In April 1916, almost two years after the First World War began, Algie enlisted in the Canadian Expeditionary Force (CEF), following in the footsteps of one of his brother's who had already volunteered to serve in the war. Initially posted to the 95th Battalion, he was later transferred to the 20th Battalion, which arrived in France the following year to join the 4th Canadian Infantry Brigade, part of the 2nd Canadian Division, on the Western Front. He took part in the Battle of Hill 70 and in the subsequent operations around Lens.

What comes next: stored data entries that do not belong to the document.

-- ==== Sys2Proof/Laws/Ops.lean ====
section
/-! SUPPORT. What the shared operations leave alone: vectors, events, the log, the raise of an error, replies and job
states. -/

namespace Sys2Proof.Machine

theorem foldl_field {α β : Type} (g : State → β) (f : State → α → State) (h : ∀ s a, g (f s a) = g s) (l : List α) (s : State) :
    g (l.foldl f s) = g s := by
  induction l generalizing s with
  | nil => rfl
  | cons a r ih => rw [List.foldl_cons, ih, h]
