theorem reply_fabricKept (i status : Nat) (payload : List Byte) (s : State) : FabricKept s (reply i status payload s) := by
  unfold reply
  extract_lets m b s1 hif s2
  have hslot : FabricKept s s2 := .of_face (layStatus_fabricFace _ _ _)
  exact .ite (hslot.trans (vector_fabricKept _ s2)) hslot

theorem cmdFail_fabricKept (i code : Nat) (s : State) : FabricKept s (cmdFail i code s) :=
  (raise_fabricKept _ s).trans (reply_fabricKept _ _ _ _)

theorem abortSettle_fabricKept (i : Nat) (v : Coll) (s : State) : FabricKept s (abortSettle i v s) := by
  unfold abortSettle
  exact .ite (.refl s) (.ite (cmdFail_fabricKept _ _ s) (.ite (reply_fabricKept _ _ _ s) (.of_face rfl)))

/-- A collective whose commit chip is lost is LOST, as every one was that was lost before (R318). -/
theorem collLost_fabricKept (c chip : Nat) {s : State} (hs : tsorted s.colls) :
    FabricKept s (collLost c chip s) ∧ isLost (collLost c chip s) c := by
  unfold collLost collReport
  extract_lets v place s1 w s2
  have hplace : FabricKept s s1 :=
    (FabricKept.setColl (v := { v with cause := 0x0A0A, place := place, asb := partsAsb c s }) (fun hl => hl)).trans
      ((stopFor_fabricKept c _ _).trans (abortStomps_fabricKept c _))
  have hraise := hplace.trans (collRaise_fabricKept c 0x0A0A place s1)
  have hreport : FabricKept s s2 := hraise.trans (.setColl fun _ => ⟨rfl, rfl⟩)
  have hlost : isLost s2 c := by
    unfold isLost s2
    rw [coll_setColl _ _ _ (hraise.colls_sorted hs)]
    exact ⟨rfl, rfl⟩
  have hsettle : FabricKept s2 (w.abortSlots.foldl (fun t i => abortSettle i (coll s2 c) t) (modJob w.job (jobCount c 2 w) s2)) :=
    (FabricKept.foldl (fun t i => abortSettle_fabricKept i _ t) _ _).after rfl
  exact ⟨hreport.trans hsettle, hsettle.coll (hreport.colls_sorted hs) c hlost⟩

/-- Of the collectives that are lost one after another, every one is LOST in the end. -/
theorem foldl_collLost (l : List Nat) (chip : Nat) {s : State} (hs : tsorted s.colls) :
    FabricKept s (l.foldl (fun t c => collLost c chip t) s) ∧ ∀ c ∈ l, isLost (l.foldl (fun t c => collLost c chip t) s) c := by
  induction l generalizing s with
  | nil => exact ⟨.refl s, fun _ h => absurd h List.not_mem_nil⟩
  | cons a r ih =>
    obtain ⟨hkept, hlost⟩ := collLost_fabricKept a chip hs
    have hsort := hkept.colls_sorted hs
    obtain ⟨hrest, hall⟩ := ih hsort
    refine ⟨hkept.trans hrest, fun c hc => ?_⟩
    rcases List.mem_cons.mp hc with rfl | hr
    · exact hrest.coll hsort c hlost
    · exact hall c hr

/-! The end of a drain (R313 to R315). -/

theorem modDrain_fabricKept (f : DrainSt → DrainSt) (s : State) : FabricKept s (modDrain f s) := .of_face rfl

theorem tget_map_value {α : Type} (d : α) (f : α → α) (hd : f d = d) (t : Table α) (k : Nat) :
    tget d (t.map (fun e => (e.1, f e.2))) k = f (tget d t k) := by
  induction t with
  | nil => exact hd.symm
  | cons e r ih =>
    rw [List.map_cons, tget_cons, ih, show e = (e.1, e.2) from rfl, tget_cons]
    split <;> rfl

On 11 October 1918, during the Hundred Days Offensive, and as the war was coming to its end, the 4th Brigade was supporting the 6th Canadian Brigade in an attack on the German-held village of Iwuy, north east of Cambrai in France. Aware that German soldiers were bringing up more machine-guns, Algie led a group of volunteers past his battalion's designated area of operations and captured two machine-guns, which were brought to bear on the Germans. In doing so he secured the east end of Iwuy and returned to his lines for reinforcements. He was killed when leading them back to the area under the control of his men. His actions on 11 October contributed to the capture of the entire village later that day, for which he was posthumously awarded the Victoria Cross (VC). The VC, instituted in 1856, was the highest award for valour that could be bestowed on a soldier of the British Empire. The citation that was published in the London Gazette for his VC read:

For most conspicuous bravery and self-sacrifice on the 11th October, 1918, north-east of Cambrai, when with attacking troops which came under heavy enfilade machine-gun fire from a neighbouring village. Rushing forward with nine volunteers, he shot the crew of an enemy machine gun, and, turning it on the enemy, enabled his party to reach the village. He then rushed another machine gun, killed the crew, captured an officer and 10 enemy, and thereby cleared the end of the village. Lt. Algie, having established his party, went back for reinforcements, but was killed when leading them forward. His valour and personal initiative in the face of intense fire saved many lives and enabled the position to be held.
— The London Gazette, 28 January 1919

Algie's body was retrieved and he was buried at the Commonwealth War Graves Commission's Niagara Cemetery at Iwuy, 5 mi north east of Cambrai.

==Victoria Cross==
On 28 March 1919, Algie's father was presented with his son's posthumous VC by the Lieutenant Governor of Toronto. The VC was later sold at auction to Lord Ashcroft in 1995 for £17,800, and is on display in the Lord Ashcroft Gallery at the Imperial War Museum. The exact whereabouts of the other medals that Algie was entitled to, the British War Medal and the Victory Medal, are not known but they are most likely in the possession of a collector.